With Lovely and Amazing, writer-director Nicole Holofcener revisits the themes and personalities she deftly examined in her feature debut, Walking and Talking, this time turning her sharp eye on how parental neurosis can affect the lives of children long after they’ve left the nest.
In this case, the screwed-up parent is Jane (Brenda Blethyn), a single mother of two grown daughters, Elizabeth (Emily Mortimer) and Michelle (Catherine Keener), as well as a young, adopted, black girl, Annie (Raven Goodwin). Unconcerned about how it might affect her overweight youngest daughter, Jane elects to undergo liposuction. When complications ensue, it’s up to Michelle and Emily to care for Annie while their mother recuperates. But neither sister is up to the task; having been exposed to their mother’s idiosyncrasies for so long, both have developed their own set of dysfunctions, which render them ill-equipped for any type of real responsibility.
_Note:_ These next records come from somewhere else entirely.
-- ==== Sys2Proof/Machine/Flags.lean ====
section
/-! DEFINITION. The block has no flags and no condition codes (spec/10_state.md R20). What it computes in their place
is the comparators' results (spec/40_tick_pwm_engine.md R60), which stand here. -/

namespace Sys2Proof.Machine

/-- `pin = (counter > duty) ? low : high`, unsigned on 8-bit values (R60, R63). -/
def unsignedPin (counter duty : Byte) : Level :=
  if counter.toNat > duty.toNat then .low else .high

/-- One comparator (R60). For a threshold above 100 the spec gives no meaning (R74) and a model must not rely on the
unsigned reading: under `policy = refuse` the level is the free value `Config.outOfContractPin`; under
`policy = hardware` it is the unsigned formula, as D10 describes the hardware (log 6). -/
def comparator (policy : ContractPolicy) (counter duty : Byte) : Level :=
  if policy = .refuse ∧ duty.toNat > Config.dutyMax then Config.outOfContractPin counter duty
  else unsignedPin counter duty

end Sys2Proof.Machine
end

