-- ==== Sys2Proof/Machine/Tick.lean ====
section
/-! DEFINITION. The operation `TICK` (spec/40_tick_pwm_engine.md R57 to R62): counter step, duty derivation,
comparators and output latches. -/

namespace Sys2Proof.Machine

/-- The counter step (R57): `c1 = cnt + 1` as a natural number, and 0 if it exceeds 100. For `cnt` in 101..255 this is
what R73 gives (log 10). -/
def nextCount (cnt : Byte) : Byte :=
  if cnt.toNat + 1 > Config.top then 0 else BitVec.ofNat 8 (cnt.toNat + 1)

/-- The direction multiplexer of variant A with `DIR_SWAP = false` (R58). -/
def directionMux (direction power : Byte) : Byte × Byte :=
  if direction = 1 then (power, 0) else (0, power)

/-- The Duty Pair (`duty1`, `duty2`) a tick derives from the Configuration State (R58 with `DIR_SWAP`, R59). -/
def dutyPair (build : Build) (x0 x1 : Byte) : Byte × Byte :=
  match build.variant with
  | .A => if build.dirSwap then (directionMux x0 x1).swap else directionMux x0 x1
  | .B => (x0, x1)

/-- The Duty Pair of a state (R19: derived, not stored). -/
def State.duties (s : State) : Byte × Byte := dutyPair s.build (s.memRead 0#1) (s.memRead 1#1)

/-- The state a `TICK` leaves (R61). -/
def State.ticked (s : State) : State :=
  s.latch (nextCount s.cnt)
    (comparator s.build.policy (nextCount s.cnt) s.duties.1)
    (comparator s.build.policy (nextCount s.cnt) s.duties.2)

/-- `TICK` (R61). It never fails (R62). -/
def execTick (s : State) : Answer := .next s.ticked

end Sys2Proof.Machine
end

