/-- A clock edge of the system whose block answers a next state. -/
theorem System.step_cycle_of_clockEdge {S : System} {rst tick issue : Bool} {t : State}
    (h : clockEdge (hostVector rst tick (S.channel.commandLane issue)) S.block = .next t) :
    System.step (.cycle rst tick issue) S = .next { block := t, channel := S.channel.afterCycle issue } := by
  simp only [System.step, step_present, h]

/-- Settles O58: keys and moves of the host keep the host in contract, and so its cycles are in contract, complete, and
keep the block in range. -/
theorem systemInContractIsNeverRefused : Obligations.SystemInContractIsNeverRefused := by
  intro e S hS
  obtain ⟨hpolicy, hblock, hhost⟩ := (systemInContract_iff S).mp hS
  cases e with
  | key ch => exact ⟨_, rfl, systemInContract_of_channel hS (hhost.receive ch)⟩
  | host => exact ⟨_, rfl, systemInContract_of_channel hS hhost.move⟩
  | cycle rst tick issue =>
    obtain ⟨hl, hwf⟩ := hhost.commandLane issue
    obtain ⟨t, ht⟩ := clockEdge_completes (vectorInContract_hostVector hl hwf rst tick)
    have hbuild : t.build = S.block.build := clockEdge_build ht
    refine ⟨_, System.step_cycle_of_clockEdge ht, (systemInContract_iff _).mpr ⟨?_, ?_, ?_⟩⟩
    · rw [hbuild, hpolicy]
    · exact clockEdge_inRange ht hblock (.inl hpolicy)
    · rw [hbuild]
      exact hhost.afterCycle issue

end Sys2Proof.Machine
end

section
/-! PROOFS. The configuration registers as memory (spec/20_memory.md): what a run leaves in them and what the next tick
makes of it (R30, R34, R39, R86), and that both pins recur high whatever the interleaving of ticks and commands (R43,
R120, R131). -/

namespace Sys2Proof.Machine

/-! ### What a run leaves in the registers -/

/-- If `writes` says what one operation leaves in the register `reg`, then a run leaves there the last value that one
of its operations wrote, or what was there before (R30, R39). -/
theorem runOps_leaves_latest {reg : State → Byte} {writes : Instr → Option Byte}
    (hexec : ∀ {i s t}, exec i s = .next t → reg t = (writes i).getD (reg s)) (ops : List Instr) {s t : State}
    (h : runOps ops s = .next t) : reg t = (ops.reverse.findSome? writes).getD (reg s) := by
  induction ops generalizing s with
  | nil => cases h; rfl
  | cons i rest ih =>
    obtain ⟨u, hu, ht⟩ := (runOps_cons_eq_next_iff ..).mp h
    rw [ih ht, hexec hu, List.reverse_cons, List.findSome?_append, Option.getD_or, List.findSome?_singleton]

/-- No run changes the build (R11). -/
theorem runOps_build (ops : List Instr) {s t : State} (h : runOps ops s = .next t) : t.build = s.build := by
  induction ops generalizing s with
  | nil => cases h; rfl
  | cons i rest ih =>
    obtain ⟨u, hu, ht⟩ := (runOps_cons_eq_next_iff ..).mp h
    obtain ⟨hbuild, -, -⟩ := exec_frame hu
    exact (ih ht).trans hbuild

/-- Settles O22: each register by the run's last write to it, and the thresholds by the two registers. -/
theorem latestValueWins : Obligations.LatestValueWins := by
  intro ops s t h
  have hx0 := runOps_leaves_latest (reg := State.x0) (fun hi => (exec_writes hi).1) ops h
  have hx1 := runOps_leaves_latest (reg := State.x1) (fun hi => (exec_writes hi).2) ops h
  exact ⟨hx0, hx1, by rw [State.duties_eq, runOps_build ops h, hx0, hx1]⟩

/-- A run whose first operation answers a next state goes on from there (R38). -/
theorem runOps_cons_of_exec {i : Instr} {s t : State} (h : exec i s = .next t) (rest : List Instr) :
    runOps (i :: rest) s = runOps rest t := by
  rw [runOps_cons, h, andThen_next]

/-- A run of one operation. -/
theorem runOps_singleton (i : Instr) (s : State) : runOps [i] s = exec i s := by
  rw [runOps_cons]
  cases exec i s <;> rfl

/-- Settles O49: `COMMIT` has written both registers when the tick comes, the first write of a split update one of them,
and the second write does not touch what the tick has latched. -/
theorem commitIsSeenWholeAndSplitUpdateHalf : Obligations.CommitIsSeenWholeAndSplitUpdateHalf := by
  intro s v0 v1 h0 h1
  refine ⟨?_, ?_, ?_⟩
  · rw [runOps_cons_of_exec (exec_commit h0 h1), runOps_singleton]
  · intro m hm
    have hbuild : m.build = s.build := (exec_frame hm).1
    rw [runOps_cons_of_exec (exec_wr0 h0), runOps_cons_of_exec hm, runOps_singleton, ← hbuild]
    exact exec_wr1 (by rwa [hbuild])
  · intro m hm
    have hbuild : m.build = s.build := (exec_frame hm).1
    rw [runOps_cons_of_exec (exec_wr1 h1), runOps_cons_of_exec hm, runOps_singleton, ← hbuild]
    exact exec_wr0 (by rwa [hbuild])

/-! ### Phase 0 recurs -/

/-- Without reset, counter and latches after a clock edge are what the tick lane leaves: the command comes after it and
does not write them (R12, R18, R48). -/
theorem clockEdge_counter_and_latches {iv : InputVector} {s t : State} (hrst : rstBit iv = false)
    (h : clockEdge iv s = .next t) :
    t.cnt = (if tickBit iv then s.ticked else s).cnt ∧ t.out1 = (if tickBit iv then s.ticked else s).out1 ∧
      t.out2 = (if tickBit iv then s.ticked else s).out2 := by
  obtain ⟨hrst', -⟩ | ⟨-, c, hc, ht⟩ | ⟨-, -, -, rfl⟩ := clockEdge_cases h
  · simp [hrst] at hrst'
  · exact exec_command_counter_and_latches (laneOf_of_decodeCommand hc) ht
  · exact ⟨rfl, rfl, rfl⟩

/-- A tick that brings the counter to 0 leaves both pins high: no threshold is below 0 (R69, R131). -/
theorem ticked_pins_high_of_phase_zero {s : State} (hs : ConfigInRange s) (hc : nextCount s.cnt = 0) :
    s.ticked.out1 = .high ∧ s.ticked.out2 = .high := by
  obtain ⟨hx0, hx1⟩ := hs
  obtain ⟨hd1, hd2⟩ := dutyPair_le hx0 (hx1.trans (maxLegal_le ..))
  rw [State.ticked_out1, State.ticked_out2, State.duties_eq, comparator_of_le hd1, comparator_of_le hd2, hc]
  simp [unsignedPin_eq_high_iff]

/-- The clock run `env` from `s` is in the state `t` before edge `k`, in range and in the build it began in. -/
structure ReachedInRange (env : Nat → InputVector) (s : State) (k : Nat) (t : State) : Prop where
  run     : clockEdges env k s = .next t
  inRange : InRange t
  build   : t.build = s.build

section
variable {env : Nat → InputVector} {s : State}

/-- With every cycle in contract, the run goes on from where it is by one clock edge and stays in range (R17, R27). -/
theorem ReachedInRange.next {k : Nat} {t : State} (hcontract : VectorInContract s.build.variant (env k))
    (h : ReachedInRange env s k t) : ∃ u, clockEdge (env k) t = .next u ∧ ReachedInRange env s (k + 1) u := by
  rw [← h.build] at hcontract
  obtain ⟨u, hu⟩ := clockEdge_completes hcontract
  exact ⟨u, hu, by simp [clockEdges, h.run, hu], clockEdge_inRange hu h.inRange (.inr hcontract),
    (clockEdge_build hu).trans h.build⟩

variable (hs : InRange s) (henv : ∀ k, VectorInContract s.build.variant (env k) ∧ rstBit (env k) = false)

include hs henv in
/-- With every cycle in contract, the run reaches every clock edge. -/
theorem reachedInRange_exists (k : Nat) : ∃ t, ReachedInRange env s k t := by
  induction k with
  | zero => exact ⟨s, rfl, hs, rfl⟩
  | succ k ih =>
    obtain ⟨t, ht⟩ := ih
    obtain ⟨u, -, hu⟩ := ht.next (henv k).1
    exact ⟨u, hu⟩

include henv

/-- If a tick comes `gap` edges on, the run reaches a tick before which the counter is as it is now: commands do not
move it (R12). -/
theorem ReachedInRange.reaches_tick {k : Nat} {t : State} (h : ReachedInRange env s k t) {gap : Nat}
    (htick : tickBit (env (k + gap)) = true) :
    ∃ m ≥ k, ∃ u, tickBit (env m) = true ∧ ReachedInRange env s m u ∧ u.cnt = t.cnt := by
  induction gap generalizing k t with
  | zero => exact ⟨k, le_rfl, t, htick, h, rfl⟩
  | succ gap ih =>
    cases hk : tickBit (env k) with
    | true => exact ⟨k, le_rfl, t, hk, h, rfl⟩
    | false =>
      obtain ⟨u, hedge, hu⟩ := h.next (henv k).1
      obtain ⟨hcnt, -, -⟩ := clockEdge_counter_and_latches (henv k).2 hedge
      obtain ⟨m, hm, v, hvtick, hv, hvcnt⟩ := ih hu (by rwa [Nat.add_right_comm])
      exact ⟨m, by omega, v, hvtick, hv, by simp [hvcnt, hcnt, hk]⟩
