-- ==== Sys2Proof/Tests/Slice0.lean ====
section
/-! SUPPORT. Tests. Expected values come from spec/95_test_vectors.md (the vector's name stands in the comment)
or are written out from the encodings of 30_encoding.md R55. Then the smoke tests of the well-formedness checks,
and a witness for the hypotheses of each statement in Certificates/Slice0/Obligations.lean. -/

namespace Sys2Proof.Tests

open Sys2Proof Sys2Proof.Machine

/-! ## Decoding, one word per constructor, bits written out from the templates -/

theorem test_decode_ldb : decode 0b0110101001000010 = .ok (.ldb 0xA 0x42) := by decide
theorem test_decode_addb : decode 0b0111001100100000 = .ok (.addb 0x3 0x20) := by decide
theorem test_decode_mov : decode 0b1000000100100000 = .ok (.mov 0x1 0x2) := by decide
theorem test_decode_or : decode 0b1000000100100001 = .ok (.or 0x1 0x2) := by decide
theorem test_decode_and : decode 0b1000000100100010 = .ok (.and 0x1 0x2) := by decide
theorem test_decode_xor : decode 0b1000000100100011 = .ok (.xor 0x1 0x2) := by decide
theorem test_decode_add : decode 0b1000000000010100 = .ok (.add 0x0 0x1) := by decide
theorem test_decode_sub : decode 0b1000111100010101 = .ok (.sub 0xF 0x1) := by decide
theorem test_decode_subn : decode 0b1000111100010111 = .ok (.subn 0xF 0x1) := by decide
theorem test_decode_shr : decode 0b1000000000010110 = .ok (.shr 0x0 0x1) := by decide
theorem test_decode_shl : decode 0b1000000000011110 = .ok (.shl 0x0 0x1) := by decide
theorem test_decode_rnd : decode 0b1100010111111110 = .ok (.rnd 0x5 0xFE) := by decide
theorem test_decode_ldi : decode 0b1010000100100011 = .ok (.ldi 0x123) := by decide
theorem test_decode_addi : decode 0b1111001100011110 = .ok (.addi 0x3) := by decide
theorem test_decode_seb : decode 0b0011000000010010 = .ok (.seb 0x0 0x12) := by decide
theorem test_decode_sneb : decode 0b0100000000010011 = .ok (.sneb 0x0 0x13) := by decide
theorem test_decode_ser : decode 0b0101001000110000 = .ok (.ser 0x2 0x3) := by decide
theorem test_decode_sner : decode 0b1001001000110000 = .ok (.sner 0x2 0x3) := by decide
theorem test_decode_jmpv0 : decode 0b1011001000000000 = .ok (.jmpv0 0x200) := by decide
theorem test_decode_stm : decode 0b1111001001010101 = .ok (.stm 0x2) := by decide
theorem test_decode_ldm : decode 0b1111001001100101 = .ok (.ldm 0x2) := by decide
theorem test_decode_call : decode 0b0010000100100011 = .ok (.call 0x123) := by decide
theorem test_decode_ret : decode 0b0000000011101110 = .ok .ret := by decide

/-- A word that does not decode. -/
def isUnknown (w : Word) : Bool :=
  match decode w with
  | .error .unknownInstruction => true
  | _ => false

/-- 95_test_vectors.md 2.6, V-DEC: the unknown words. -/
theorem test_decode_unknown : ([0x0000, 0x00E0, 0x00EF, 0x0123, 0x1234, 0x5121, 0x8008, 0x800F, 0x9001,
    0xD123, 0xE09E, 0xF033, 0xF007, 0xFFFF] : List Word).all isUnknown = true := rfl

/-- The host's view of a word: the table's numbering, and one length only. -/
theorem test_decodeTableWord : decodeTableWord 16 0x6A42 = some (.ldb 0xA 0x42) ∧
    decodeTableWord 32 0x6A42 = none ∧ decodeTableWord 8 0xEE = some .ret := by decide

/-- The templates of 30_encoding.md R55 compile to the printed masks and match values. -/
theorem test_table_compiles : ∀ r ∈ instructionTable, r.template.mask = r.mask ∧ r.template.pattern = r.pattern := by
  decide

/-- FE-1, FE-2, FE-3: the text front-end ignores case. -/
theorem test_text_case : parseWord ['6', 'a', '4', '2'] = .ok 0x6A42 ∧ parseWord ['6', 'A', '4', '2'] = .ok 0x6A42 ∧
    parseWord ['0', '0', 'e', 'e'] = .ok 0x00EE := by decide

/-- FE-4 to FE-8: malformed texts. -/
theorem test_text_malformed : ∀ t ∈ [['6', 'A', '4'], ['6', 'A', '4', '2', '1'], ['0', 'x', '6', 'A'],
    ['6', 'G', '4', '2'], []], parseWord t = .error .malformedInstruction := by decide

/-- 30_encoding.md R52: the template `6xkk` as text. -/
theorem test_template_text : parseTemplate ['6', 'x', 'k', 'k'] = some ⟨.lit 0x6, .x, .k, .k⟩ ∧
    parseTemplate ['8', 'x', 'y', 'e'] = some ⟨.lit 0x8, .x, .y, .lit 0xE⟩ ∧
    parseTemplate ['6', 'x', 'k'] = none := by decide
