/-! ## Reconciling a stream fault (03 R96) -/

/-- Undoes the history entries younger than the push `ord`, newest first. A popped reply returns, though more than 16 are held then (log entry
29). -/
def Strand.undo (st : Strand) (ord : Nat) : Strand :=
  let st' := (st.hist.filter fun h => ord ≤ h.ord).reverse.foldl (fun st h => st.put h.target h.old) st
  { st' with hist := st.hist.filter fun h => h.ord < ord }

/-- The generator rewound to just after the push of `e`: younger words, store-buffer entries, loads, writes and CPYs are
gone. NSEQ is set as R96 says, also where handler words above n have retired and their numbers come again (log entry 30). -/
def Strand.rewind (st : Strand) (e : Entry) : Strand :=
  let lost (c : Copy) : Bool := c.st == .waiting && e.ord < c.ord
  let st := { st with queue := [], sbuf := st.sbuf.filter fun b => b.ord ≤ e.ord, pend := st.pend.filter fun p => p.ord ≤ e.ord
                      brks := st.brks.filter fun b => b.ord ≤ e.ord
                      copies := st.copies.filter fun c => !lost c
                      nextCopy := ((st.copies.filter lost).map Copy.handle).foldl min st.nextCopy }
  let st := st.undo e.ord
  { st with nseq := e.seq + 1, gen := { st.gen with pc := e.succ }, stall := wNone }

/-- A position of STARTIX (03 R85). -/
def startOf (row idx : Nat) : Word := BitVec.ofNat 64 (min row 32 * 2 ^ 16 + idx)

/-- The stop record of every pod: the word in progress keeps it (03 R85). -/
def Cur.startix (c : Cur) : Vector Word 8 := Vector.ofFn fun i : Fin 8 =>
  match c.pods[i.val]? with | some p => startOf p.row p.idx | none => 0

/-- The word that a stopped stream holds: for a block-call word its block address. -/
def Cur.heldWord (c : Cur) : Nat := if c.e.call && !c.blk then c.e.bits % 2 ^ 64 else c.w

/-- Takes the trap of the stream fault that is due, with the word in progress as held word (08 R225, R229). -/
def State.takeStream (s : State) (f : Pend) (c : Cur) : State :=
  s.takeTrap { cause := f.cause, val := f.val, stream := true, blk := c.blk, bcall := c.e.call && !c.blk, epc := c.e.succ
               prov := c.e.prov, seq := c.e.seq, spc := if c.blk then c.spc else 0, w := c.heldWord, xq := c.e.carried
               startix := some c.startix, block := if c.blk then some s.cur.block else none, nspc := c.nspc, unfetched := c.unfetched
               mask := if c.masked then some (c.w, c.mask) else none, younger := s.cur.sbuf }

/-- A failed older load, whose deferred fault the stream fault precedes, is placed again (03 R97). -/
def Strand.backFailed (st : Strand) (ord : Nat) : Strand :=
  match st.fault.bind Pend.entry with
  | some x => if x.ord ≤ ord && !st.sbuf.any fun b => b.id == x.id then { st with sbuf := putBy SbEntry.id x st.sbuf } else st
  | none => st

/-- A stream fault of the word in progress (03 R96, 08 R231): the generator is rewound, and the trap is taken, at once when
the store buffer has drained, else by TAKE_TRAP. DEDUCED: it waits for older waiting loads too (log entry 30). -/
def streamFault (s : State) (cause : Nat) (val : Word) : Res :=
  match s.cur.cur with
  | none => .next s
  | some c =>
    let f : Pend := { cause := cause, val := val, stream := true, deferred := false, ord := c.e.ord, ipc := 0, ir := 0, depth := 0, entry := none }
    let lost := (s.cur.sbuf.filter fun b => c.e.ord < b.ord).map SbEntry.id ++ (s.cur.pend.filter fun p => c.e.ord < p.ord).map PendLoad.id
    let s := (s.dropArrivals s.cur.id).dropWaiters fun w => match w.src with
      | .load sid i | .buf sid i => sid == s.cur.id && lost.contains i
      | .pod sid _ => sid == s.cur.id
      | .copy _ _ | .remote _ | .node _ | .queue _ _ => false
    let s := s.onCur fun st => { (st.rewind c.e).backFailed c.e.ord with cur := some { c with watch := none, pins := [], pods := c.pods.map fun p => { p with waiter := none } } }
    if s.cur.drained then .next (s.takeStream f c) else .next (s.onCur fun st => { st with fault := some f })

/-- A failed access with the strand's other entries, in their order. -/
def Strand.putBack (st : Strand) (e : SbEntry) : Strand :=
  if st.sbuf.any fun b => b.id == e.id then st else { st with sbuf := putBy SbEntry.id e st.sbuf }
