/-- A remote access: sent once, then complete when its answer is there. -/
def State.gwAccess (s : State) (sent : Option Nat) (src : WaitSrc) (l : Loc) (form : Nat) (rel : Bool) (len : Nat)
    (data : List Byte) (fn : Nat) (nibs : Nat := allNibs data) : State × Remote :=
  match sent.orElse fun _ => s.gwSent src l form data fn with
  | none => let (s, id) := s.gwSend src l form rel len data fn nibs; (s, .waiting id)
  | some id => match s.gwReply id with
    | none => (s, .waiting id)
    | some r => (s.gwDrop id, .answered r)

/-! ## The combining store of a bank (16 R324) -/

/-- Whether a bank is fetching the line of a location for an atomic: later atomics on it wait behind that one. -/
def State.chaining (s : State) (l : Loc) : Bool := s.chains.any fun c => c.line == lineOf l.key && c.result.isNone

/-- The atomic that an element has in a combining store: a stop does not take it out (06 R179, 16 R327). -/
def State.chainOf (s : State) (src : WaitSrc) (l : Loc) (fn : AtomFn) (b cmp : Nat) : Option Chain :=
  s.chains.find? fun c => c.src == src && c.loc.key == l.key && c.fn == fn && c.b == b && c.cmp == cmp

/-- An atomic joins the chain of its line. -/
def State.chainJoin (s : State) (src : WaitSrc) (l : Loc) (bytes : Nat) (fn : AtomFn) (b cmp : Nat) : State :=
  { s with chains := s.chains ++ [{ line := lineOf l.key, src := src, loc := l, bytes := bytes, fn := fn, b := b, cmp := cmp, result := none }] }

/-! ## Sett breakpoints (13 R291, R292) -/

/-- The breakpoint that an access of a sett meets, from the bit before and after. -/
def Strand.settBreak (st : Strand) (va : Word) (before after : Bool) : Option Nat :=
  (List.range 4).find? fun i =>
    let c := vget st.bpctl i
    c.getLsbD 0 && fieldOf c 1 2 == 3 && (vget st.bpval i).toNat / 8 == va.toNat / 8 &&
      (match fieldOf c 4 2 with
        | 0 => true
        | 1 => before && !after
        | 2 => !before && after
        | _ => before != after)

/-- A generator access has performed: a matching sett breakpoint stops the generator at its next boundary. -/
def State.genBreak (s : State) (l : Loc) (before after : Bool) (ord : Nat) (ipc : Word) (ir : Nat) : State :=
  match s.cur.settBreak l.va before after with
  | some n =>
    let f : Pend := { cause := cBRK, val := BitVec.ofNat 64 n, stream := false, deferred := false, ord := ord, ipc := ipc, ir := ir
                      depth := s.cur.depth, entry := none }
    s.onCur fun st => { st with brks := st.brks ++ [f] }
  | none => s

/-- The same for an access of the acting instruction. -/
def State.genBreakNow (s : State) (l : Loc) (before : Bool) : State := s.genBreak l before (s.full l.key) s.cur.nord s.cur.gen.pc s.cur.gen.ir

/-- The bit of a remote sett that an access does not tell: left free (log entry 13). -/
def State.openBit (s : State) : Bool := (Config.freeWord s.tick 9).getLsbD 0

/-! ## Copies that an access waits for (12 R278) -/

/-- Ranges of a copy as recorded in the scoreboard: source, and destination. -/
def Copy.ranges (c : Copy) (st : Strand) : List (Nat × Nat) :=
  let src := (c.src.toNat, if c.mode == .bitsIn then c.len.toNat / 64 else c.len.toNat)
  let len := if c.mode == .bitsOut then c.len.toNat / 64 else c.len.toNat
  match c.kind with
  | .mc mask =>
    let core := fieldOf st.ident.core 0 6
    if mask.getLsbD core then [src, (windowAddr core (bits c.dst.toNat 0 19), len)] else [src]
  | _ => [src, (c.dst.toNat, len)]

def overlap (a n b m : Nat) : Bool := a < b + m && b < a + n

/-- The strand holds its core: it runs, or is being saved. -/
def Strand.onCore (st : Strand) : Bool := st.status == .running || st.status == .saving

/-- Whether an access of the acting strand to `n` bytes at `va` waits for a copy: one of its own that `mine` holds to be
earlier in strand order, or a running one of the other strand of the core. -/
def State.copyHolds (s : State) (va n : Nat) (mine : Copy → Bool) : Bool :=
  (s.cur.copies.any fun c => c.st != .retired && mine c && (c.ranges s.cur).any fun r => overlap va n r.1 r.2) ||
  s.others.any fun t => t.coreNo == s.cur.coreNo && t.onCore &&
    t.copies.any fun c => c.st == .running && (c.ranges t).any fun r => overlap va n r.1 r.2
To call these women unbalanced would be a severe understatement. Their inherited quirks have affected their lives in ways that sometimes parallel that of their mother and sometimes contradict it. Elizabeth’s complete lack of self-esteem manifests itself in her submissive relationship with her pragmatic boyfriend and, more significantly, her failure as an actress. Her masochism runs so deep that after sex, she likes to stand naked before her partner and have him list all of her physical imperfections. For Michelle, a loveless marriage and failure as an artist have only increased the frustration and hostility she’s harbored her entire life. Blunt, crude and dismissive, her oft-repeated mantra to everyone and everything around her is a resounding “fuck off”.
Once again, Holofcener creates realistic characters and circumstances and exaggerates them just enough to make them entertaining without rendering them unbelievable. She also imbues each character with enough humility to make them sympathetic, despite their numerous flaws. She’s aided in this regard by the superb performances delivered by the entire cast, especially Keener, who gives a wickedly caustic performance guaranteed to elicit guffaws from even the most impassive audiences. Understated yet quite moving, the film carefully balances the humor of the situations in which these women find themselves with the anguish each feels as a result of their circumstances. A family of women at the zenith of their personal turmoil, each struggles to escape the legacy of their inherent psychoses. Sadly, they never actually learn the lessons they should, with results that are equally painful and hilarious.